Collected data

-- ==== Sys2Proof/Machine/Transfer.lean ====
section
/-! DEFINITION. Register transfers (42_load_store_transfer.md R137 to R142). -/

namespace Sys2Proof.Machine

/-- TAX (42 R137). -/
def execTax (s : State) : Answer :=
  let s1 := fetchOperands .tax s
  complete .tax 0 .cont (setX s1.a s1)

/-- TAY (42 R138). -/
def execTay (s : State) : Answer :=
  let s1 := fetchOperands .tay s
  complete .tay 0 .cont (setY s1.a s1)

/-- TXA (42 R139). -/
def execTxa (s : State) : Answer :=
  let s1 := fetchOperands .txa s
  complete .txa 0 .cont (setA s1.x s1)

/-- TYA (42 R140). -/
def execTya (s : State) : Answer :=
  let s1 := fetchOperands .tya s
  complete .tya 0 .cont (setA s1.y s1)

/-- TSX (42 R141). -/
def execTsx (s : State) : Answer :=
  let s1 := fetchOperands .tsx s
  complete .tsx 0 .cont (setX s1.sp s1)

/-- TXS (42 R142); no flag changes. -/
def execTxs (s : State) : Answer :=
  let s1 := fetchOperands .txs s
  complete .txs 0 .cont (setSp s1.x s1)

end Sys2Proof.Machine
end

* * *

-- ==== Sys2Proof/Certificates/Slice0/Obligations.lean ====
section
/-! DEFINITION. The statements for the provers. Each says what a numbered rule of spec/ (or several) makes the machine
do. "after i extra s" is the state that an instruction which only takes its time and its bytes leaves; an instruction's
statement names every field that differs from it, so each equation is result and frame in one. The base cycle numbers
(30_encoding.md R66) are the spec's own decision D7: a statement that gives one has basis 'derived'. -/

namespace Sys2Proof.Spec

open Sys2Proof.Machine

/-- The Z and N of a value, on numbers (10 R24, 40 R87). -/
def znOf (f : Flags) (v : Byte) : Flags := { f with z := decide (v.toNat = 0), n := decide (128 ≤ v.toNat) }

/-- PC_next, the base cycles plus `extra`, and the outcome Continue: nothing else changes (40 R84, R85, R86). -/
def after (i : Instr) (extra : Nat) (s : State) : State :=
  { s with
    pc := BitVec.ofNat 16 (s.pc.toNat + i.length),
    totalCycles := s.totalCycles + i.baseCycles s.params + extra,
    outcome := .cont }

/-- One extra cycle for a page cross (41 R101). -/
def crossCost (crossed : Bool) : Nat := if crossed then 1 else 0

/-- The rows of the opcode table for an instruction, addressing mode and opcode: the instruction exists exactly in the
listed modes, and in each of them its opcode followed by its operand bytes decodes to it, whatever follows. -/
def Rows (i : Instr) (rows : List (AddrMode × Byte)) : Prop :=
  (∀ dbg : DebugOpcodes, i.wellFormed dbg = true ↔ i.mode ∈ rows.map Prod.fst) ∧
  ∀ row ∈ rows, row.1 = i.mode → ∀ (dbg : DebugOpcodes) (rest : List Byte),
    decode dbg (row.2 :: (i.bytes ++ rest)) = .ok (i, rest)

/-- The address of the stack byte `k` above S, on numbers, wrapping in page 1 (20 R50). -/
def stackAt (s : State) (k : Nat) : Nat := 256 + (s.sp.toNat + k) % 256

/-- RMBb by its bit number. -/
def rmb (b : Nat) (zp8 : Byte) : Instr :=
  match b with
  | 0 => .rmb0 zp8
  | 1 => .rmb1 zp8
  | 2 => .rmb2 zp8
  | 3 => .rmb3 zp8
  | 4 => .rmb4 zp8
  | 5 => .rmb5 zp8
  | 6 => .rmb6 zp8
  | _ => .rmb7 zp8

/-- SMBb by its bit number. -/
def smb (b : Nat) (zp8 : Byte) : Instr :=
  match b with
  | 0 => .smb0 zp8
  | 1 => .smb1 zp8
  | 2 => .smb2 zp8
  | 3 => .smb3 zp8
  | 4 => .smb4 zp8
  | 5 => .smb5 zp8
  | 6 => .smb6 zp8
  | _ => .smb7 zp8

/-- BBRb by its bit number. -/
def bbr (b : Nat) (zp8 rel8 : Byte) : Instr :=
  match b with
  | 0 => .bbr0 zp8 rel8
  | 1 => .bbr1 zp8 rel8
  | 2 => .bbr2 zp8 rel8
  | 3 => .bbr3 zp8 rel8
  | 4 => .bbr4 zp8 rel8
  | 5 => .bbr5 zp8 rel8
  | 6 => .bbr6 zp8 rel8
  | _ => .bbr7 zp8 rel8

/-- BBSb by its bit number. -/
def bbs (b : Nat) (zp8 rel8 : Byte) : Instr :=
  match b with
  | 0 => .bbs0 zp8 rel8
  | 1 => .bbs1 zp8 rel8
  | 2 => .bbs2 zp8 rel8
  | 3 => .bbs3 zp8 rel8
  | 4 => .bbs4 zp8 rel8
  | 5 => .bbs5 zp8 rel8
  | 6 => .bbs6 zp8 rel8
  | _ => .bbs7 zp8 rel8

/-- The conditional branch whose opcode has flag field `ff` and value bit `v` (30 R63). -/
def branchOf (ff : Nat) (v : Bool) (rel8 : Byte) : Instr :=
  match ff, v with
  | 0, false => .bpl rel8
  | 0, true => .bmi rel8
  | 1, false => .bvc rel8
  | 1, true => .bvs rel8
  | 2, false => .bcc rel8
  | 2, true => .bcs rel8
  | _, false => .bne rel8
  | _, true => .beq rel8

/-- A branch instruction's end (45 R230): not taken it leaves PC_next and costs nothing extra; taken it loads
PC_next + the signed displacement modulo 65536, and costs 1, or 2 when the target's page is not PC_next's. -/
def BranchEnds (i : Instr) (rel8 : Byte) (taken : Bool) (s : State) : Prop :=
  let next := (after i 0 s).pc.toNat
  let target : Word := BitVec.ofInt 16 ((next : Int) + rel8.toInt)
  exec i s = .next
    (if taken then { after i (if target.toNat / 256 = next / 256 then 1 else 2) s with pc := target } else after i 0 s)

- WHAT TO DO:
Scan the entries above for the line containing "let s1 := fetchOperands .txa s", and copy it and all lines after it exactly, down to and including the line containing "let s1 := fetchOperands .txs s".

- PROBLEM SOLUTION:
  let s1 := fetchOperands .txa s
  complete .txa 0 .cont (setA s1.x s1)

/-- TYA (42 R140). -/
def execTya (s : State) : Answer :=
  let s1 := fetchOperands .tya s
  complete .tya 0 .cont (setA s1.y s1)

/-- TSX (42 R141). -/
def execTsx (s : State) : Answer :=
  let s1 := fetchOperands .tsx s
  complete .tsx 0 .cont (setX s1.sp s1)

/-- TXS (42 R142); no flag changes. -/
def execTxs (s : State) : Answer :=
  let s1 := fetchOperands .txs s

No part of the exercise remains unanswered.